Nakhon Si Thammarat is one of the oldest cities in Thailand.

===Early settlement===
The Wat Maheyong inscription (K. 407) is said to come from Nakhon Si Thammarat. It is in Sanskrit and datable to about the seventh or eighth century, and is probably the earliest evidence in Thailand for Brahmins and Buddhists taking part in the same ritual. Its provenance is disputed. Lucien Fournereau reported the stone from a Wat Mahyeng at Nagara Jaya Çrī, which he placed in what is now Nakhon Pathom province. Earlier material has been recorded on the hills of the province. A miniature gold shivalinga of the 6th or 7th century comes from Khao Phli Mueang in Sichon district. Phanuwat Ueasaman links it by a land route of 103 km to the Khao Chong Khoi rock inscription, the two together being read as early Shaiva Pashupata practice on the authority of Amara Srisuchat. Locally made fine-grain pots from Khao Kha carry a motif shared with pottery from Khao Si Wichai and from Yarang. He takes this as a link between the upper and lower peninsula in the late 6th and 7th centuries.

The earliest settlement in the vicinity of the city was Tha Rua, about ten kilometers south of the modern city, where ceramics from the Song dynasty were found dated to the twelfth century.
In ancient times Nakhon Si Thammarat was under the rule of Srivijaya. Its king is said to have established a foothold on the Malay Peninsula at Ligor by 775, and to have built there a sanctuary dedicated to the Buddha and to the bodhisattvas Padmapani and Vajrapani. The stela that records the foundation, the Ligor inscription, is attributed either to Nakhon Si Thammarat or to Chaiya in Surat Thani province, and which of the two is unsettled. Its face A was issued by a Śrīvijayan king in 775, and a Śailendra king left a record on face B of the same stone, most likely somewhat later. Arlo Griffiths reads the stela as implying some presence of representatives of archipelago polities that far north.

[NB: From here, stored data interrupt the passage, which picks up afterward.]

-- ==== Sys2Proof/WellFormed.lean ====
section
/-! DEFINITION. Well-formedness of a command word (R101, R104, R105). -/

namespace Sys2Proof

/-- ZERO "must be 0; any other value makes the word illegal" (R101). -/
def FormatC.zeroClear (f : FormatC) : Bool := f.zero == 0#24

/-- OPCODE is one of 0x01 to 0x0D (R104, R105). -/
def FormatC.opcodeAssigned (f : FormatC) : Bool := decide (1 ≤ f.opcode.toNat ∧ f.opcode.toNat ≤ 13)

/-- The word is one of the 13 legal commands (R104, R105). -/
def FormatC.wellFormed (f : FormatC) : Bool := f.zeroClear && f.opcodeAssigned

/-- A command has no operand field (R101), so every term of `Instr` is well formed. -/
def Instr.wellFormed (_i : Instr) : Bool := true

end Sys2Proof
end

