section holdCommand
variable (f : InFlight) (o : Option Request) (p : Ports) (s : State)
@[simp] theorem holdCommand_width : (holdCommand f o p s).width = s.width := rfl
@[simp] theorem holdCommand_nbits : (holdCommand f o p s).nbits = s.nbits := rfl
@[simp] theorem holdCommand_nlimbs : (holdCommand f o p s).nlimbs = s.nlimbs := rfl
@[simp] theorem holdCommand_x0 : (holdCommand f o p s).x0 = s.x0 := rfl
@[simp] theorem holdCommand_x1 : (holdCommand f o p s).x1 = s.x1 := rfl
@[simp] theorem holdCommand_x2 : (holdCommand f o p s).x2 = s.x2 := rfl
@[simp] theorem holdCommand_x3 : (holdCommand f o p s).x3 = s.x3 := rfl
@[simp] theorem holdCommand_bits : (holdCommand f o p s).bits = s.bits := rfl
@[simp] theorem holdCommand_qbits : (holdCommand f o p s).qbits = s.qbits := rfl
@[simp] theorem holdCommand_seedbits : (holdCommand f o p s).seedbits = s.seedbits := rfl
@[simp] theorem holdCommand_rounds : (holdCommand f o p s).rounds = s.rounds := rfl
@[simp] theorem holdCommand_offset : (holdCommand f o p s).offset = s.offset := rfl
@[simp] theorem holdCommand_cmd : (holdCommand f o p s).cmd = s.cmd := rfl
@[simp] theorem holdCommand_status : (holdCommand f o p s).status = s.status := rfl
@[simp] theorem holdCommand_cause : (holdCommand f o p s).cause = s.cause := rfl
@[simp] theorem holdCommand_einfo : (holdCommand f o p s).einfo = s.einfo := rfl
@[simp] theorem holdCommand_ie : (holdCommand f o p s).ie = s.ie := rfl
@[simp] theorem holdCommand_inFlight : (holdCommand f o p s).inFlight = some ⟨f.instr, p.drawn.reverse, p.digests, o⟩ := rfl
@[simp] theorem holdCommand_requests : (holdCommand f o p s).requests = p.sent.reverse := rfl
@[simp] theorem holdCommand_reply : (holdCommand f o p s).reply = s.reply := rfl
@[simp] theorem holdCommand_script : (holdCommand f o p s).script = s.script := rfl
@[simp] theorem holdCommand_randIn : (holdCommand f o p s).randIn = p.rand := rfl
@[simp] theorem holdCommand_hashIn : (holdCommand f o p s).hashIn = p.hash := rfl
@[simp] theorem holdCommand_freeReads : (holdCommand f o p s).freeReads = s.freeReads := rfl
end holdCommand

end Sys2Proof.Machine
end

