-- ==== Sys2Proof/Laws/Arith.lean ====
section
/-! SUPPORT. The arithmetic of the engine is the mathematics the rules name: bit length (R5), modular exponentiation
(R124), decomposition (R142), the Miller–Rabin round (R146), the sieve (R140). -/

namespace Sys2Proof.Machine

/-! ### Bit length -/

theorem bitlen_le_iff {v k : Nat} : bitlen v ≤ k ↔ v < 2 ^ k := by
  unfold bitlen
  split
  · subst_vars; simp
  · rename_i h
    rw [Nat.succ_le_iff, Nat.log2_lt h]

theorem lt_bitlen_iff {v k : Nat} : k < bitlen v ↔ 2 ^ k ≤ v := by
  rw [← not_le, bitlen_le_iff, not_lt]

/-- For v > 0, k is the bit length exactly when 2^(k−1) ≤ v < 2^k (R5). -/
theorem bitlen_eq_iff {v k : Nat} (hk : 1 ≤ k) : bitlen v = k ↔ 2 ^ (k - 1) ≤ v ∧ v < 2 ^ k := by
  rw [← bitlen_le_iff, ← lt_bitlen_iff]
  omega

theorem bitlen_half {e fuel : Nat} (h : bitlen e ≤ fuel + 1) : bitlen (e / 2) ≤ fuel := by
  rw [bitlen_le_iff] at h ⊢
  rw [pow_succ] at h
  omega

/-! ### Modular exponentiation -/

theorem powModLoop_mod (m fuel r b e : Nat) (h : bitlen e ≤ fuel) :
    powModLoop m fuel r b e % m = r * b ^ e % m := by
  induction fuel generalizing r b e with
  | zero =>
    have : e = 0 := by rw [bitlen_le_iff] at h; omega
    simp [powModLoop, this]
  | succ fuel ih =>
    unfold powModLoop
    split
    · simp [*]
    · rw [ih _ _ _ (bitlen_half h)]
      have he : b ^ e = (b * b) ^ (e / 2) * b ^ (e % 2) := by
        rw [← pow_two, ← pow_mul, ← pow_add, Nat.div_add_mod]
      rw [Nat.mul_mod, ← Nat.pow_mod, he]
      split
      · rename_i h1
        rw [h1, Nat.mod_mod, ← Nat.mul_mod]
        ring_nf
      · rename_i h1
        rw [show e % 2 = 0 by omega, ← Nat.mul_mod]
        ring_nf

theorem powModLoop_lt {m fuel r b e : Nat} (hm : 0 < m) (hr : r < m) : powModLoop m fuel r b e < m := by
  induction fuel generalizing r b e with
  | zero => exact hr
  | succ fuel ih =>
    unfold powModLoop
    split
    · exact hr
    · split
      · exact ih (Nat.mod_lt _ hm)
      · exact ih hr

/-- The reference loop computes a^e mod m (R124). -/
theorem powMod_eq {a e m : Nat} (hm : 0 < m) : powMod a e m = a ^ e % m := by
  have h := powModLoop_mod m (bitlen e) (1 % m) (a % m) e le_rfl
  rw [Nat.mod_eq_of_lt (powModLoop_lt hm (Nat.mod_lt _ hm))] at h
  rw [powMod, h, Nat.mul_mod, Nat.mod_mod, ← Nat.pow_mod, ← Nat.mul_mod, one_mul]

theorem powMod_lt {a e m : Nat} (hm : 0 < m) : powMod a e m < m := by
  rw [powMod_eq hm]
  exact Nat.mod_lt _ hm

/-! ### Decomposition -/

theorem halveWhileEven_spec (fuel d r : Nat) (hd : 0 < d) (h : bitlen d ≤ fuel) :
    (halveWhileEven fuel d r).1 % 2 = 1 ∧
      (halveWhileEven fuel d r).1 * 2 ^ (halveWhileEven fuel d r).2 = d * 2 ^ r := by
  induction fuel generalizing d r with
  | zero => rw [bitlen_le_iff] at h; omega
  | succ fuel ih =>
    unfold halveWhileEven
    split
    · obtain ⟨h1, h2⟩ := ih (d / 2) (r + 1) (by omega) (bitlen_half h)
      refine ⟨h1, h2.trans ?_⟩
      rw [pow_succ, mul_comm (2 ^ r), ← mul_assoc, Nat.div_mul_cancel (by omega)]
    · exact ⟨by simp only; omega, rfl⟩

/-- n − 1 = d · 2^r with d odd (R142). -/
theorem decompose_spec {n : Nat} (hn : 2 ≤ n) :
    n - 1 = (decompose n).1 * 2 ^ (decompose n).2 ∧ (decompose n).1 % 2 = 1 := by
  obtain ⟨h1, h2⟩ := halveWhileEven_spec (bitlen (n - 1)) (n - 1) 0 (by omega) le_rfl
  rw [pow_zero, mul_one] at h2
  exact ⟨h2.symm, h1⟩

theorem odd_part_unique {d d' r r' : Nat} (hd : d % 2 = 1) (hd' : d' % 2 = 1) (h : d * 2 ^ r = d' * 2 ^ r') :
    d = d' ∧ r = r' := by
  induction r generalizing r' with
  | zero =>
    cases r' with
    | zero => simpa using h
    | succ r' => rw [pow_succ, ← mul_assoc] at h; omega
  | succ r ih =>
    cases r' with
    | zero => rw [pow_succ, ← mul_assoc] at h; omega
    | succ r' =>
      rw [pow_succ, pow_succ, ← mul_assoc, ← mul_assoc] at h
      obtain ⟨h1, h2⟩ := ih (Nat.eq_of_mul_eq_mul_right (by omega) h)
      exact ⟨h1, by omega⟩

/-- For odd n, r ≥ 1 (R142). -/
theorem decompose_r_pos {n : Nat} (hn : 2 ≤ n) (hodd : n % 2 = 1) : 1 ≤ (decompose n).2 := by
  obtain ⟨h1, h2⟩ := decompose_spec hn
  by_contra h
  rw [show (decompose n).2 = 0 by omega] at h1
  omega

/-! ### The Miller–Rabin round -/

theorem squarings_iff (n k x : Nat) : squarings n k x = true ↔ ∃ j, 1 ≤ j ∧ j ≤ k ∧ x ^ 2 ^ j % n = n - 1 := by
  induction k generalizing x with
  | zero => simp [squarings]
  | succ k ih =>
    unfold squarings
    split
    · rename_i h
      exact ⟨fun _ => ⟨1, le_rfl, by omega, by rw [pow_one, pow_two]; exact h⟩, fun _ => rfl⟩
    · rename_i h
      rw [ih]
      have hp : ∀ j, (x * x % n) ^ 2 ^ j % n = x ^ 2 ^ (j + 1) % n := fun j => by
        rw [← Nat.pow_mod, ← pow_two, ← pow_mul, pow_succ, mul_comm]
      constructor
      · rintro ⟨j, h1, h2, h3⟩
        exact ⟨j + 1, by omega, by omega, (hp j) ▸ h3⟩
      · rintro ⟨j, h1, h2, h3⟩
        obtain ⟨j, rfl⟩ : ∃ i, j = i + 1 := ⟨j - 1, by omega⟩
        refine ⟨j, ?_, by omega, (hp j).trans h3⟩
        rcases Nat.eq_zero_or_pos j with h0 | h0
        · subst h0; rw [zero_add, pow_one, pow_two] at h3; exact absurd h3 h
        · exact h0

/-- What a round decides (R146), for r ≥ 1. -/
theorem mrRound_iff {n d r a : Nat} (hn : 0 < n) (hr : 1 ≤ r) :
    mrRound n d r a = true ↔ a ^ d % n = 1 ∨ ∃ k, k < r ∧ a ^ (d * 2 ^ k) % n = n - 1 := by
  unfold mrRound
  simp only [powMod_eq hn]
  have hp : ∀ j, (a ^ d % n) ^ 2 ^ j % n = a ^ (d * 2 ^ j) % n := fun j => by rw [← Nat.pow_mod, ← pow_mul]
  split
  · rename_i h
    refine ⟨fun _ => h.imp_right fun h => ⟨0, by omega, by simpa using h⟩, fun _ => rfl⟩
  · rename_i h
    rw [squarings_iff]
    constructor
    · rintro ⟨j, h1, h2, h3⟩
      exact .inr ⟨j, by omega, (hp j) ▸ h3⟩
    · rintro (h1 | ⟨k, h1, h2⟩)
      · exact absurd (.inl h1) h
      · rcases Nat.eq_zero_or_pos k with h0 | h0
        · subst h0; exact absurd (.inr (by simpa using h2)) h
        · exact ⟨k, h0, by omega, (hp k).trans h2⟩

/-- The round with the decomposition of n decides `StrongPass`. -/
theorem mrRound_decompose {n a : Nat} (hn : 2 ≤ n) (hodd : n % 2 = 1) :
    mrRound n (decompose n).1 (decompose n).2 a = true ↔ StrongPass n a := by
  rw [mrRound_iff (by omega) (decompose_r_pos hn hodd)]
  obtain ⟨h1, h2⟩ := decompose_spec hn
  constructor
  · exact fun h => ⟨_, _, h1, h2, h⟩
  · rintro ⟨d, r, h3, h4, h5⟩
    obtain ⟨rfl, rfl⟩ := odd_part_unique h4 h2 (h3.symm.trans h1)
    exact h5

/-! ### The sieve -/

/-- `n` is at least 2 and no prime below 32 that is less than `n` divides it. -/
def noSmallFactor (n : Nat) : Bool :=
  Nat.ble 2 n && [2, 3, 5, 7, 11, 13, 17, 19, 23, 29, 31].all fun m => Nat.ble n m || !Nat.beq (n % m) 0

theorem table_eq_filter : smallPrimeTable = (List.range 1000).filter noSmallFactor := by
  decide +kernel

theorem small_prime_listed {m : Nat} (hp : m.Prime) (h : m < 32) : m ∈ [2, 3, 5, 7, 11, 13, 17, 19, 23, 29, 31] := by
  interval_cases m <;> first | decide | (exact absurd hp (by norm_num))

theorem noSmallFactor_iff {n : Nat} (h : n < 1000) : noSmallFactor n = true ↔ n.Prime := by
  unfold noSmallFactor
  rw [Bool.and_eq_true, List.all_eq_true, Nat.ble_eq]
  constructor
  · rintro ⟨h2, hall⟩
    by_contra hc
    have hp := Nat.minFac_prime (n := n) (by omega)
    have hsq := Nat.minFac_sq_le_self (by omega) hc
    have hd := Nat.minFac_dvd n
    have hlt := (Nat.not_prime_iff_minFac_lt h2).mp hc
    have hm := hall _ (small_prime_listed hp (by nlinarith))
    have h0 := Nat.mod_eq_zero_of_dvd hd
    simp [h0] at hm
    omega
  · intro hp
    refine ⟨hp.two_le, fun m hm => ?_⟩
    by_contra hc
    simp only [Bool.or_eq_true, Nat.ble_eq, Bool.not_eq_true', not_or, not_le] at hc
    have h2 : 2 ≤ m := by
      simp only [List.mem_cons, List.not_mem_nil, or_false] at hm; omega
    rcases (Nat.dvd_prime hp).mp (Nat.dvd_of_mod_eq_zero (by simpa using hc.2)) with h | h <;> omega

/-- T holds exactly the primes below 1000 (R40). -/
theorem mem_table_iff {n : Nat} : n ∈ smallPrimeTable ↔ n.Prime ∧ n < 1000 := by
  rw [table_eq_filter, List.mem_filter, List.mem_range]
  exact ⟨fun h => ⟨(noSmallFactor_iff h.1).mp h.2, h.1⟩, fun h => ⟨h.2, (noSmallFactor_iff h.2).mpr h.1⟩⟩

theorem sieveScan_spec (n : Nat) (ts : List Nat) (ht : ∀ t ∈ ts, t.Prime) :
    sieveScan n ts =
      if ∃ t ∈ ts, t ∣ n then (if n ∈ ts then .prime else .composite) else .undecided := by
  induction ts with
  | nil => simp [sieveScan]
  | cons t ts ih =>
    have ih := ih fun u hu => ht u (List.mem_cons_of_mem _ hu)
    have hp := ht t List.mem_cons_self
    unfold sieveScan
    by_cases h : n % t = 0
    · have hd : t ∣ n := Nat.dvd_of_mod_eq_zero h
      have hex : ∃ u ∈ t :: ts, u ∣ n := ⟨t, List.mem_cons_self, hd⟩
      simp only [h, hex, if_true]
      by_cases hn : n = t
      · simp [hn]
      · have : n ∉ ts := fun hm =>
          hn ((Nat.prime_dvd_prime_iff_eq hp (ht n (List.mem_cons_of_mem _ hm))).mp hd).symm
        simp [hn, this]
    · have hd : ¬t ∣ n := fun hd => h (Nat.mod_eq_zero_of_dvd hd)
      have hn : n ≠ t := fun hn => hd (hn ▸ dvd_rfl)
      rw [if_neg h, ih]
      simp [hd, hn]

theorem table_prime {t : Nat} (h : t ∈ smallPrimeTable) : t.Prime := (mem_table_iff.mp h).1

/-- The three verdicts (R140). -/
theorem sieve_spec (n : Nat) :
    (TableDecides n → sieve n = if n ∈ smallPrimeTable then .prime else .composite) ∧
      (¬TableDecides n → sieve n = .undecided) := by
  unfold sieve TableDecides
  by_cases h : n < 2
  · have : n ∉ smallPrimeTable := fun hm => by have := (table_prime hm).two_le; omega
    simp [h, this]
  · rw [if_neg h, sieveScan_spec _ _ fun t => table_prime]
    constructor
    · rintro (h' | h')
      · exact absurd h' h
      · rw [if_pos h']
    · intro h'
      rw [if_neg fun hc => h' (.inr hc)]

/-- `sieve(n) = UNDECIDED` implies n is odd and n ≥ 1009 (R140). -/
theorem undecided_facts {n : Nat} (h : ¬TableDecides n) : 1009 ≤ n ∧ n % 2 = 1 := by
  have h2 : 2 ≤ n := by by_contra hc; exact h (.inl (by omega))
  have hd : ∀ t, t.Prime → t < 1000 → ¬t ∣ n := fun t ht hlt hdvd => h (.inr ⟨t, mem_table_iff.mpr ⟨ht, hlt⟩, hdvd⟩)
  refine ⟨?_, ?_⟩
  · by_contra hc
    have hm := Nat.minFac_prime (n := n) (by omega)
    have hle := Nat.minFac_le (n := n) (by omega)
    by_cases hlt : n.minFac < 1000
    · exact hd _ hm hlt (Nat.minFac_dvd n)
    · have : ∀ k, 1000 ≤ k → k < 1009 → ¬k.Prime := by intro k h1 h2; interval_cases k <;> norm_num
      exact this _ (by omega) (by omega) hm
  · by_contra hc
    exact hd 2 Nat.prime_two (by omega) (Nat.dvd_of_mod_eq_zero (by omega))

end Sys2Proof.Machine
end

===Nakhon Si Thammarat Kingdom===

The Chronicles of Nakhon Si Thammarat, composed in the seventeenth century, attributed the foundation of current city of Nakhon Si Thammarat to King Sri Thammasok in the thirteenth century. An inscription found at Chaiya stated that King Sri Thammasok ruled Tambralinga in 1231. King Sri Thammasok constructed Wat Phra Mahathat and introduced Singhalese Theravada Buddhism. The city's chronicle assigns the care of the relic stupa to four monastic orders, Ka Kaeo, Ka Chat, Ka Doem and Ka Ram, each keeping one side. The Nakhon Si Thammarat Kingdom held authorities over "twelve cities" that extended from Chumphon to the north and Pahang to the south. The Ramkamhaeng Stele of Sukhothai first mentioned "Nakhon Si Thammarat" in 1292, which means "The City of King Sri Thammasok" or "The City of the Virtuous king".

The same chronicle tells of a border war with King Uthong at Bang Saphan, settled by agreement, after which Sri Thammasok placed his kin and his realm under Uthong's care. The Nakhon Si Thammarat kingdom ended and the city perished in the fourteenth century. The ruler of Phetchaburi known as Phra Phanom Thale sent his son Phra Phanom Wang to re-establish the city and rule. Nakhon Si Thammarat then came under the influence of Central Siamese Kingdom of Ayutthaya under the mandala system.

===Ayutthaya period===
Nakhon Si Thammarat was further incorporated into Ayutthaya, who appointed governors to the city, through centralization under King Trailokanat in the fifteenth century. Nakhon Si Thammarat served as the main seat of Siamese authority over Southern Thailand and the Malay Peninsula, becoming Muang Ek or first-level city. Yamada Nagamasa, the Japanese adventurer, was appointed as the governor of Nakhon Si Thammarat in 1629.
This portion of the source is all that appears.